I tested to trim off the low-quality base using parameter '--p-truncqual' in QIIME2 and '-fastq_trunctail' in usearch10. The results showed below:

                                                  sample1              sample2

rawdata 31487 43406
QIIME2(--p-truncqual=33) 2601 3864
QIIME2(--p-truncqual=20) 12135 17478
QIIME2(--p-truncqual=10) 20046 27966
QIIME2(--p-truncqual=5) 27291 38214
QIIME2(--p-truncqual=2) 27291 38214
QIIME2(--p-truncqual=1) 7883 11435
QIIME2(--p-truncqual=0) 7883 11435
QIIME2(default) 7883 11435
usearch(-fastq_trunctail=30） 30187 41582
usearch(-fastq_trunctail=20） 28187 39220
usearch(-fastq_trunctail=10） 23324 33123
usearch(-fastq_trunctail=5） 20344 29222
usearch(-fastq_trunctail=defalut） 20344 29222

It showed differenct trends with increasing cutoff between QIIME2 and usearch.
Is there something wrong durning my processes?

Nicholas_Bokulich · July 11, 2018, 6:38pm

The results are pretty similar in the Q=5-10 range. You did not test lower for usearch (default is obviously Q=5) but I'd expect similar.

read yield drops off in the low range because as @SoilRotifer described there is too much bad sequence there, preventing suitable alignment.

read yield drops off in the high range because you would be trimming off too much sequence and the reads are unlikely to overlap at all since there are not overlapping tails!

Higher is not corresponding between usearch/vsearch — this really comes down to differences between those algorithms (QIIME 2 is just wrapping vsearch here, not doing anything special), which as far as I know are supposed to be very similar (perhaps not for read joining, though).

Without seeing other evaluation evidence (length distribution, classification/alignment to reference) I would actually trust the vsearch yields more here, based on my explanation above. usearch might just be gluing together two reads that don't actually overlap — there may be different minimum overlap parameters or something along those lines.

No, probably not. I think this still looks like different parameters and/or possibly differences in the algorithms.

In any case (again, lacking evals like read length and alignment to reference), joining with --p-truncqual in the Q=5-10 range looks pretty good! Looks like you've done a good evaluation to figure out what works best for your data!

SoilRotifer · July 11, 2018, 8:10pm

As @Nicholas_Bokulich mentioned, QIIME 2 is simply wrapping vsearch. You may have missed that I had updated my original post with this additional caveat:

This should help to answer your questions about usearch vs vsearch merging.

-Best wishes.

mol · July 12, 2018, 12:03pm

Thanks.
I have got most of the points ablout the question. However, I used the same data and the same parameters to test QIIME2(vsearch) and usearch. In QIIME2(vsearch), when the Q increased(except 0 -1), the reads yield drop off. In usearch, when the Q increased, the reads yield increased. I thought the only reason is the algorithm?

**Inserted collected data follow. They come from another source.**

/-- The adjustments of R163, which R165 shares. -/
def Image.adjust (i : Image) : Image :=
  let pitch := adjustPitch i.pitch
  { base := adjustBase i.base, pitch := pitch, lines := min 4096 i.lines,
    width := min (pitch / 64) i.width }

/-- The writable fields of a SPONSOR deposit (R163). -/
structure SponsorDeposit where
  enabled : Bool
  image : Image
  dwell : Nat
  target : Nat
  cls : EntryClass
deriving DecidableEq, Repr

def readSponsor (o : List Byte) : Option SponsorDeposit :=
  match yesNo? (fieldAt 1 o 0), entryClass? (fieldAt 1 o 20) with
  | some enabled, some cls =>
    some { enabled, image := readImage o 1, dwell := fieldAt 2 o 14, target := fieldAt 4 o 16, cls }
  | _, _ => none

/-- The writable fields of a PANEL deposit (R165). -/
structure PanelDeposit where
  image : Image
  overrun : Bool
  listLength : Nat
deriving DecidableEq, Repr

def readPanel (o : List Byte) : Option PanelDeposit :=
  match yesNo? (fieldAt 1 o 13) with
  | some overrun => some { image := readImage o 0, overrun, listLength := fieldAt 1 o 14 }
  | none => none

/-- The writable fields of a MARK deposit (R119). -/
structure MarkDeposit where
  enabled : Bool
  value : Nat
  action : MarkAction
  panel : Nat
  entry : Nat
  frames : Nat
deriving DecidableEq, Repr

def readMark (o : List Byte) : Option MarkDeposit :=
  match yesNo? (fieldAt 1 o 0), markAction? (fieldAt 1 o 5) with
  | some enabled, some action =>
    some { enabled, value := fieldAt 4 o 1, action, panel := fieldAt 1 o 6, entry := fieldAt 1 o 7,
           frames := fieldAt 2 o 8 }
  | _, _ => none

/-- The writable fields of a RECORD deposit (R127). -/
def readRecord (o : List Byte) : Option RecordSource :=
  match edge? (fieldAt 1 o 13), mirrorMode? (fieldAt 1 o 25) with
  | some sense, some mirrorMode =>
    some { base := fieldAt 5 o 0, pitch := fieldAt 4 o 5, lines := fieldAt 2 o 9,
           width := fieldAt 2 o 11, sense, ringBase := fieldAt 5 o 14, slotCount := fieldAt 2 o 19,
           stride := fieldAt 4 o 21, mirrorMode }
  | _, _ => none

/-- The adjustments of R128. -/
def RecordSource.adjust (r : RecordSource) : RecordSource :=
  let pitch := adjustPitch r.pitch
  { r with base := adjustBase r.base, pitch := pitch, lines := min 4096 r.lines,
           width := min (pitch / 64) r.width, ringBase := adjustBase r.ringBase,
           slotCount := clamp 2 1024 r.slotCount,
           stride := if r.stride = 0 then 64 else min 0xFFFFFFC0 ((r.stride + 63) / 64 * 64) }

/-- The first `n` operand bytes as text codes, none when one is above 127 (R44). -/
def readCodes : List Byte → Option (List Code)
  | [] => some []
  | b :: rest =>
    match index? 128 b.toNat, readCodes rest with
    | some c, some cs => some (c :: cs)
    | _, _ => none

/-! ## Packed entries -/

/-- R45, 28 bytes. -/
def packZone (z : Zone) : List Byte :=
  leBytes 1 (yesNo (z.state ≠ .idle)) ++ leBytes 5 z.base ++ leBytes 4 z.pitch ++
  leBytes 2 z.lines ++ leBytes 2 z.width ++ leBytes 1 (edgeNumber z.sense) ++
  leBytes 1 z.mode.number ++ leBytes 4 z.lossTimeout ++ leBytes 1 z.level.number ++
  leBytes 1 z.state.number ++ bytesOf 4 z.frameNumber ++ leBytes 2 z.coverage.length

/-- R62, 22 bytes. -/
def packWindow (w : Window) : List Byte :=
  leBytes 1 (yesNo w.enabled) ++ leBytes 1 w.kind.number ++ leBytes 1 w.zone.val ++
  leBytes 2 w.top ++ leBytes 2 w.height ++ leBytes 2 w.left ++ leBytes 2 w.width ++
  bytesOf 1 w.binding ++ leBytes 1 w.render.number ++ leBytes 2 w.scale ++
  leBytes 1 w.foreground.val ++ leBytes 1 w.background.val ++ leBytes 1 w.fill.val ++
  leBytes 2 w.cropTop ++ leBytes 2 w.cropLeft

/-- R94, 7 bytes. -/
def packLayout (i : LayoutItem) : List Byte :=
  leBytes 1 (yesNo i.enabled) ++ leBytes 1 i.source.number ++ leBytes 1 i.column ++
  leBytes 1 i.row ++ leBytes 1 i.digits ++ leBytes 1 (yesNo i.suppress) ++
  optionalIndex 1 i.colour
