-- ==== Sys2Proof/Machine/Flags.lean ====
section
/-! DEFINITION. Flags and lines computed from the state: the output lines, the alert in force, the
half-full rule of the counters, and who wins the memory port. -/

namespace Sys2Proof.Machine

/-- ATTN is asserted while P differs from C (R29). -/
def State.attn (s : State) : Bool := s.cmd.producer != s.cmd.consumer

/-- QHOLD is asserted exactly while the hold state is HOLDING (R196). -/
def State.qhold (s : State) : Bool := s.message.hold.isSome

/-- A horn's output is asserted while its remaining time is above 0 (R116). -/
def Horn.sounding (h : Horn) : Bool := h.remaining != 0

/-- HORN_G (R116). -/
def State.hornGLine (s : State) : Bool := s.timing.hornG.sounding

/-- HORN_P (R116). -/
def State.hornPLine (s : State) : Bool := s.timing.hornP.sounding

/-- The alert in force: ALERT_IN is high or the ALERT_ON flag is set (R69). -/
def State.alertInForce (s : State) : Bool := s.pins.alertIn || s.comp.alertOn

/-- A zone is enabled in WAITING, SCANNING and LOST (R5). -/
def Zone.enabled (z : Zone) : Bool := z.state != .idle

/-- What one increment does to a counter: the value wraps or saturates, and the half-full flag is set
at the first crossing from below 2^31 to 2^31 or above (R18, R37). -/
def Counter.bump (saturate : Bool) (c : Counter) : Counter :=
  let value := if saturate && c.value == BitVec.allOnes 32 then c.value else c.value + 1
  { value := value, half := c.half || (!c.value.msb && value.msb) }

/-- Whether that increment posts COUNTER_HALF: it set the flag. -/
def Counter.crosses (saturate : Bool) (c : Counter) : Bool :=
  !c.half && (c.bump saturate).half

/-- The three candidates of the memory port arbiter (R17). -/
inductive Candidate where
  | forward
  | mirror
  | reportWrite
deriving DecidableEq, Repr

/-- The arbiter's choice, by the first line of the table of R17 that applies. -/
def BusPath.winner (b : BusPath) : Option Candidate :=
  if !b.reportWrites.isEmpty && b.waitCount ≥ Config.reportPatience then some .reportWrite
  else if b.mirrors.length ≥ Config.mirrorPressure then some .mirror
  else if !b.forward.isEmpty then some .forward
  else if !b.mirrors.isEmpty then some .mirror
  else if !b.reportWrites.isEmpty then some .reportWrite
  else none

end Sys2Proof.Machine
end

Nicholas_Bokulich · July 12, 2018, 7:24pm

Probably yes. As I explained above (or at least predicted, since I have not seen read length distribution results to evaluate):

Nicholas_Bokulich:

read yield drops off in the high range because you would be trimming off too much sequence and the reads are unlikely to overlap at all since there are not overlapping tails!

Higher is not corresponding between usearch/vsearch — this really comes down to differences between those algorithms (QIIME 2 is just wrapping vsearch here, not doing anything special), which as far as I know are supposed to be very similar (perhaps not for read joining, though).

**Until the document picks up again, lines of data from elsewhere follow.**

def CloseCause.number : CloseCause → Nat
  | .pulse => 0
  | .stop => 1
  | .softReset => 2

/-- The verdict at a close (R135). -/
def Slot.judge (t : Slot) (sourceLines : Nat) (cause : CloseCause) : Verdict :=
  if cause ≠ .softReset ∧ t.lines.length = sourceLines ∧ !t.dropped then .complete
  else .partialVerdict

/-- The slot as a close leaves it: its verdict at once, or SETTLING while copies are outstanding. -/
def Slot.close (t : Slot) (sourceLines : Nat) (cause : CloseCause) : Slot :=
  let verdict := t.judge sourceLines cause
  { t with verdict := verdict, state := if t.outstanding = 0 then verdict.settled else .settling }

/-- SLOT_PARTIAL (R143). -/
def postSlotPartial (tag : BitVec 16) (k : Fin 1024) (t : Slot) (cause : CloseCause) (s : State) :
    State :=
  post .capture tag .slotPartial 0 k.val
    (bytesOf 4 t.captureNumber ++ leBytes 2 t.lines.length ++ leBytes 1 (yesNo t.dropped) ++
      leBytes 1 cause.number) s

/-- Slot `k` is closed, with SLOT_PARTIAL when its verdict is PARTIAL. -/
def closeSlot (tag : BitVec 16) (cause : CloseCause) (k : Fin 1024) (s : State) : State :=
  let closed := (s.slot k).close s.capture.source.lines cause
  let t := s.withCapture (s.capture.modifySlot k fun _ => closed)
  if closed.verdict = .complete then t else postSlotPartial tag k closed cause t

/-! ## Clips (R139, R141) -/

def Clip.joinable (c : Clip) : Bool := c.state == .opened || c.state == .closing

/-- The one clip that is OPEN or CLOSING (R139). -/
def Capture.joinableClip (c : Capture) : Option (Fin 32) :=
  (List.finRange 32).find? fun i => (c.clips.get i).joinable

/-- Holding slot `k` keeps the law of holds (R138). -/
def Capture.mayHold (c : Capture) (k : Fin 1024) : Bool :=
  (c.slots.get k).held || c.heldCount + 1 ≤ c.holdLimit

/-- The clip with the closed slot `k`, whose captured clock is `clock` (R141). -/
def Clip.take (c : Clip) (k : Fin 1024) (clock : Nat) : Clip :=
  { c with
    state := if c.state = .closing then .closed else c.state
    length := c.length + 1
    first := if c.first.isSome then c.first else some k
    clock := if c.first.isSome then c.clock else clock }

/-- CLIP_LIMIT (R143): slot refused, clip length, held slots. -/
def postClipLimit (tag : BitVec 16) (i : Fin 32) (k : Fin 1024) (s : State) : State :=
  post .capture tag .clipLimit 0 i.val
    (leBytes 2 k.val ++ leBytes 2 (s.capture.clips.get i).length ++
      leBytes 2 s.capture.heldCount) s

/-- The close of slot `k` is offered to an OPEN or CLOSING clip (R141). -/
def joinClip (tag : BitVec 16) (k : Fin 1024) (s : State) : State :=
  match s.capture.joinableClip with
  | none => s
  | some i =>
    let clip := s.capture.clips.get i
    if s.capture.mayHold k then
      let c := s.capture.modifySlot k fun t => { t with clipHolds := 1 }
      s.withCapture { c with clips := c.clips.set i (clip.take k (s.slot k).clock) }
    else
      postClipLimit tag i k
        (s.withCapture
          { s.capture with clips := s.capture.clips.set i { clip with state := .closed } })

/-- An OPEN or CLOSING clip is CLOSED, whatever it took (R131, R145). -/
def closeClip (s : State) : State :=
  match s.capture.joinableClip with
  | none => s
  | some i =>
    s.withCapture
      { s.capture with
        clips := s.capture.clips.modify i fun c => { c with state := .closed } }

/-! ## Opening a slot (R133) -/

/-- The walk of the ring: from the slot after the last one opened, or from slot 0, once around. -/
def Capture.walkOrder (c : Capture) : List (Fin 1024) :=
  let n := c.source.slotCount
  let start := match c.lastOpened with
    | some k => k.val + 1
    | none => 0
  (List.range n).map fun j => ⟨(start + j) % n % 1024, Nat.mod_lt _ (by decide)⟩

Without seeing other evaluation evidence (length distribution, classification/alignment to reference) I would actually trust the vsearch yields more here, based on my explanation above. usearch might just be gluing together two reads that don’t actually overlap — there may be different minimum overlap parameters or something along those lines.

So check out the length distributions after joining. I suspect usearch may be gluing together two non-overlapping reads. The vsearch results make more sense to me, because aggressive Q-score trimming will lead to shorter sequences and lower likelihood of successful joining.

system · August 13, 2018, 1:24am

This topic was automatically closed 31 days after the last reply. New replies are no longer allowed.